Großbritannien ist ein Land, das bei den Terroranschlägen 2005 in London seine Erfahrungen mit Extremisten gemacht hat. Auch damals waren es Männer mit britischem Pass, die so viel Unheil brachten. Im Moment sind Londoner Schätzungen zufolge rund 500 britische Dschihadisten für den IS und andere Organisationen im Einsatz. Es ist ein Brite, vermutlich ein ehemaliger Londoner DJ mit Wurzeln in Ägypten, der auf den barbarischen Videos das Schwert schwingt.

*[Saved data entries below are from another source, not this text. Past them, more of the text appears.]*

-- ==== Sys2Proof/Config.lean ====
section
/-! DEFINITION. What the part fixes (capacities and thresholds) and the free value of a result code. The free values of
sent frames are functions of State's types and stand in Machine/Frames.lean; the device's own CONFIG table (R184) is state. -/

namespace Sys2Proof

/-- Capacity of the handover request queue (R113). -/
abbrev Config.hrqCapacity : Nat := 32
/-- Capacity of the pending-answer list (R139). -/
abbrev Config.answerCapacity : Nat := 64
/-- Capacity of the notice queue (R36). -/
abbrev Config.noticeCapacity : Nat := 64
/-- Capacity of a control queue (R148). -/
abbrev Config.controlCapacity : Nat := 24
/-- Capacity of a close set (R151). -/
abbrev Config.closeCapacity : Nat := 256
/-- Capacity of a cell port's voice lane (R11). -/
abbrev Config.laneCapacity : Nat := 8
/-- Capacity of the trunk voice lane (R12). -/
abbrev Config.trunkVoiceCapacity : Nat := 32
/-- Capacity of the trunk reply queue (R13). -/
abbrev Config.replyCapacity : Nat := 256
/-- Capacity of the management input queue (R14). -/
abbrev Config.mgmtCapacity : Nat := 4
/-- Contexts that may be in execution at once (R117). -/
abbrev Config.inExecutionLimit : Nat := 16
/-- Capacity of a candidate list (R100). -/
abbrev Config.candidateCapacity : Nat := 4
/-- Neighbours of a cell, at most (R58). -/
abbrev Config.neighbourCapacity : Nat := 8
/-- First visitor record (R19): records 0..895 are subscribers. -/
abbrev Config.firstVisitor : Nat := 896
/-- Pairs of a MEAS-REP that the evaluator receives, at most (R8). -/
abbrev Config.pairLimit : Nat := 6

/-- Thresholds of HRQ_HIGH (R157). -/
abbrev Config.hrqOn : Nat := 24
abbrev Config.hrqOff : Nat := 16
/-- Thresholds of TXN_HIGH (R157). -/
abbrev Config.txnOn : Nat := 56
abbrev Config.txnOff : Nat := 48
/-- Thresholds of NOTICE_FULL (R157). -/
abbrev Config.noticeOn : Nat := 64
abbrev Config.noticeOff : Nat := 56

/-- A bound on the tries of one chain of rescues (R122, R133, R150), DEDUCED, log 18: each try removes a candidate from
one of 128 lists of at most 4 entries, or evicts one of at most 96 queued LEG-OPENs. -/
abbrev Config.rescueFuel : Nat := 1024
/-- A bound on the takes that follow one event (R117), DEDUCED, log 18: a take removes one of at most 32 requests, and
at most 128 contexts can wait for room. -/
abbrev Config.takeFuel : Nat := 256

/-- FREE VALUE (log 15): the result code of a FIELD-MODIFY that names a field number its table does not have. R182
numbers the fields and states no result for another number. Arguments: the table's position in R181's list, the number. -/
opaque Config.unknownFieldResult : Nat → Nat → Byte

end Sys2Proof
end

Die Regierung in der Downing Street bringt das umso mehr in Zugzwang. Seine Unentschlossenheit musste Cameron gestern deshalb mit starken Worten kaschieren. Die Dschihadisten , die die britische Geisel David Haines nach eineinhalb Jahren Gefangenschaft enthaupteten, seien "Monster, keine Muslime ", sagte Cameron. Großbritannien werde sie jagen, egal wie lange es dauert. Und zwar mit allen Mitteln.

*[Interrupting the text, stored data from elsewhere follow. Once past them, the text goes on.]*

/-- Drops, by cause (R84). -/
structure DropCounts where
  radioLost : Count
  rescueFailed : Count
  rescueTimeout : Count
  handsetDetached : Count
  handsetReattached : Count
  cellDrained : Count
  cellDisabled : Count
  linkDown : Count
deriving DecidableEq, Repr

/-- The device counters (R186). -/
structure DeviceCounters where
  committed : KindCounts
  refusals : HoCounts
  fallbacks : Count
  rescuesSucceeded : Count
  drops : DropCounts
  legsLost : Count
  syncErrors : Count
  strayAnswers : Count
  untimelyReports : Count
  replyOverflow : Count
  pageOutcomesLost : Count
deriving DecidableEq, Repr

def DeviceCounters.blank : DeviceCounters :=
  { committed := ⟨0, 0, 0, 0⟩, refusals := ⟨0, 0, 0, 0, 0, 0, 0, 0, 0, 0, 0⟩, fallbacks := 0, rescuesSucceeded := 0,
    drops := ⟨0, 0, 0, 0, 0, 0, 0, 0⟩, legsLost := 0, syncErrors := 0, strayAnswers := 0, untimelyReports := 0,
    replyOverflow := 0, pageOutcomesLost := 0 }

/-! ### Management answers (R181) -/

/-- The service states as a management answer names them. -/
inductive ServiceName where
  | outOfService | inService | draining | restarting
deriving DecidableEq, Repr

/-- The CELL-STATE view (R73). -/
structure CellStateView where
  present : Bool
  service : ServiceName
  followOn : Option FollowOn
  deadline : Option Time
  occupancy : Nat
  congested : Bool
  link : Link
deriving DecidableEq, Repr

/-- The hold status record (R160). -/
structure HoldStatus where
  sources : Hold
  active : Bool
deriving DecidableEq, Repr

/-- The sweep status record (R178). -/
structure SweepStatus where
  sweep : Sweep
  locked : Bool
deriving DecidableEq, Repr

/-- The capability record (R185). -/
structure Capabilities where
  formatVersion : Nat
  partCode : Nat
  revision : Nat
  cells : Nat
  cellPorts : Nat
  slotsPerCell : Nat
  subscribers : Nat
  visitors : Nat
  contexts : Nat
  candidates : Nat
  neighbours : Nat
  zones : Nat
  gates : Nat
  filters : Nat
  hrq : Nat
  pendingAnswers : Nat
  controlQueue : Nat
  closeSet : Nat
  pageList : Nat
  noticeQueue : Nat
  inExecution : Nat
deriving DecidableEq, Repr

/-- The result codes of R181. `unstated` carries the free value of log 15. -/
inductive MgmtResult where
  | ok | okClamped | badOperation | badTable | badIndex | badValue | duplicate | inUse | structural | wrongState
  | linkDown | sweepActive | sweepLocked | hold | busy
  | unstated (code : Byte)
deriving DecidableEq, Repr

/-- The data of a MGMT-RSP, by operation and result (R181 to R186). -/
inductive RspData where
  | none
  | field (n : Nat)
  | recordIndex (i : RecIx)
  | caps (c : Capabilities)
  | subscriber (e : Option (Hid × Clearance × Group))
  | filter (f : Filter)
  | cell (w : CellWrite)
  | neighbours (l : List Neighbour)
  | zone (z : Zone)
  | gate (g : Gate)
  | config (c : ConfigTable)
  | registry (r : Record)
  | context (c : Option Call) (waiting : Option Request)
  | cellState (v : CellStateView)
  | service (s : ServiceName)
  | hold (h : HoldStatus)
  | sweep (s : SweepStatus)
  | portCounters (c : PortCounters)
  | trunkCounters (received checkFailures malformed strayVoice : Count)
  | deviceCounters (d : DeviceCounters)
  /-- The data of a result that is not stated (log 15). -/
  | unstated
deriving DecidableEq, Repr

/-- The result and data of one response. -/
structure MgmtAnswer where
  result : MgmtResult
  data : RspData
deriving DecidableEq, Repr

/-! ### Trunk port (R4, R12, R13, R14) -/

/-- A frame of the trunk reply queue (R13). -/
inductive Reply where
  | callAck (x : Channel) (r : CallResult)
  | callDrop (x : Channel) (c : DropCause)
  | mgmtRsp (tag : Tag) (a : MgmtAnswer)
deriving DecidableEq, Repr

Cameron muss bei Entscheidungen großer Tragweite in diesen Tagen auch immer an Schottland denken. Dort wird am Donnerstag über die Unabhängigkeit abgestimmt. Wie käme ein Marschbefehl für britische Bomber beim Wahlvolk an? Könnten die Befürworter einer schottischen Unabhängigkeit, die ohnehin die britische Verteidigungspolitik als starkes Argument für eine Spaltung ins Feld führen, davon profitieren? Oder würde vielleicht sogar der gestärkte nationale Zusammenhalt bei einem Kriegseinsatz im Vordergrund stehen?

Wegen all dieser offenen Fragen bleibt Cameron im Moment seiner Linie treu: Unterstützung der Kurden im Irak mit Ausrüstung, notfalls auch Waffen. Alles weitere müsse mit einer neuen irakischen Regierung und mit den Partnern in der Region besprochen werden, deutete der Premierminister an.

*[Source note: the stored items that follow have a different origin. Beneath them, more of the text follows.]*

-- ==== Sys2Proof/Machine/Flags.lean ====
section
/-! DEFINITION. Flags with hysteresis and the tests on time: the congested flag (R59, R63), the hold sources (R157 to
R160), deadlines (R15) and the sequence order of voice (R89). -/

namespace Sys2Proof.Machine

/-- A deadline has passed when (now − deadline) mod 2^32 is less than 2^31 (R15). -/
def passed (now deadline : Time) : Bool := decide ((now - deadline).toNat < 2147483648)

/-- "Now + t", in milliseconds (R15). -/
def State.after (s : State) (ms : Nat) : Time := s.now + BitVec.ofNat 32 ms

/-- A sequence is at or after another when their difference mod 256 is below 128 (R89). -/
def atOrAfter (a b : Seq) : Bool := decide ((a - b).toNat < 128)

/-- The flag after a reserve that leaves occupancy `occ` (R63). -/
def congestedAfterReserve (r : CellRec) (occ : Nat) : Bool := r.congested || decide (r.upper ≤ occ)

/-- The flag after a release that leaves occupancy `occ` (R63). -/
def congestedAfterRelease (r : CellRec) (occ : Nat) : Bool := r.congested && !decide (occ ≤ r.lower)

/-- The flag judged against the watermarks as they stand (R59, R72). -/
def congestedJudged (r : CellRec) : Bool :=
  if r.upper ≤ r.occupancy then true else if r.occupancy ≤ r.lower then false else r.congested

/-- A source as its owner reports a fill (R157); turning on sets the sticky flag (R160). -/
def judgeSource (on off fill : Nat) (src : Source) : Source :=
  let raw := if src.raw then !decide (fill ≤ off) else decide (on ≤ fill)
  { src with raw := raw, sticky := src.sticky || (raw && !src.raw) }

/-- A source that is on and enabled (R159). -/
def Source.acts (src : Source) : Bool := src.raw && src.enable

/-- The combined hold (R159). -/
def Hold.active (h : Hold) : Bool := h.hrqHigh.acts || h.txnHigh.acts || h.noticeFull.acts || h.management.acts

/-- A sticky flag after a clear that names its source: it stays set while the raw state is on (R160). -/
def Source.clearSticky (named : Bool) (src : Source) : Source :=
  if named then { src with sticky := src.raw && src.sticky } else src

/-- A sweep is under way in SWEEP_RUNNING and SWEEP_SUSPENDED (R173). -/
def Sweep.underWay (w : Sweep) : Bool :=
  match w.state with
  | .idle => false
  | .running => true
  | .suspended _ => true

/-- The zone and gate write lock: set while a REVALIDATE sweep is under way (R177). -/
def Sweep.locked (w : Sweep) : Bool := w.underWay && decide (w.kind = some .revalidate)

end Sys2Proof.Machine
end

"Wir müssen den IS und das, wofür er steht, Schritt für Schritt zurückdrängen, enttarnen und schließlich zerstören. Das werden wir in ruhiger und entschlossener Weise tun", sagte Cameron und fügte hinzu: "Aber mit eiserner Entschlossenheit."

Im Vereinigten Königreich wird seit Monaten über jene muslimischen Bürger mit britischem Pass diskutiert, die auf Seiten der Islamisten im Irak und in Syrien kämpfen. Ein afghanischer Vater appellierte erst vor einigen Wochen an seinen Sohn, nach Großbritannien zurückzukehren. Sowohl die Familie als auch die Behörden befürchten, dass er sich der Terrorgruppe IS angeschlossen hat. Auch schockieren regelmäßig Angriffe von fanatischen Islamisten das Königreich, wie beispielsweise der Mord an dem Soldaten Lee Rigby im vergangenen Jahr. Staatliche Stellen warnten immer wieder vor der Gefahr, sollten die skrupellosen Extremisten zurück auf die Insel kommen und Anschläge planen. Shiraz Maher, der am Zentrum für die Erforschung von Radikalisierung des Londoner King's College arbeitet, sagte, dass jene radikalisierte Briten in den vergangenen Monaten "unverschämter" und "arroganter" wurden. Sie seien keine Fußsoldaten mehr, sondern hätten sich innerhalb der Organisation in führende Positionen hochgearbeitet, sagte Maher dem "Telegraph". Sunnitische Muslime aus dem Königreich gehörten zu den "bösartigsten und lautstärksten Kämpfern" bei IS und wirkten bei Hinrichtungen und auch Selbstmordanschlägen mit - wie im Fall Haines. Maher warnte in Medien vor der Blutrünstigkeit der radikalisierten Briten.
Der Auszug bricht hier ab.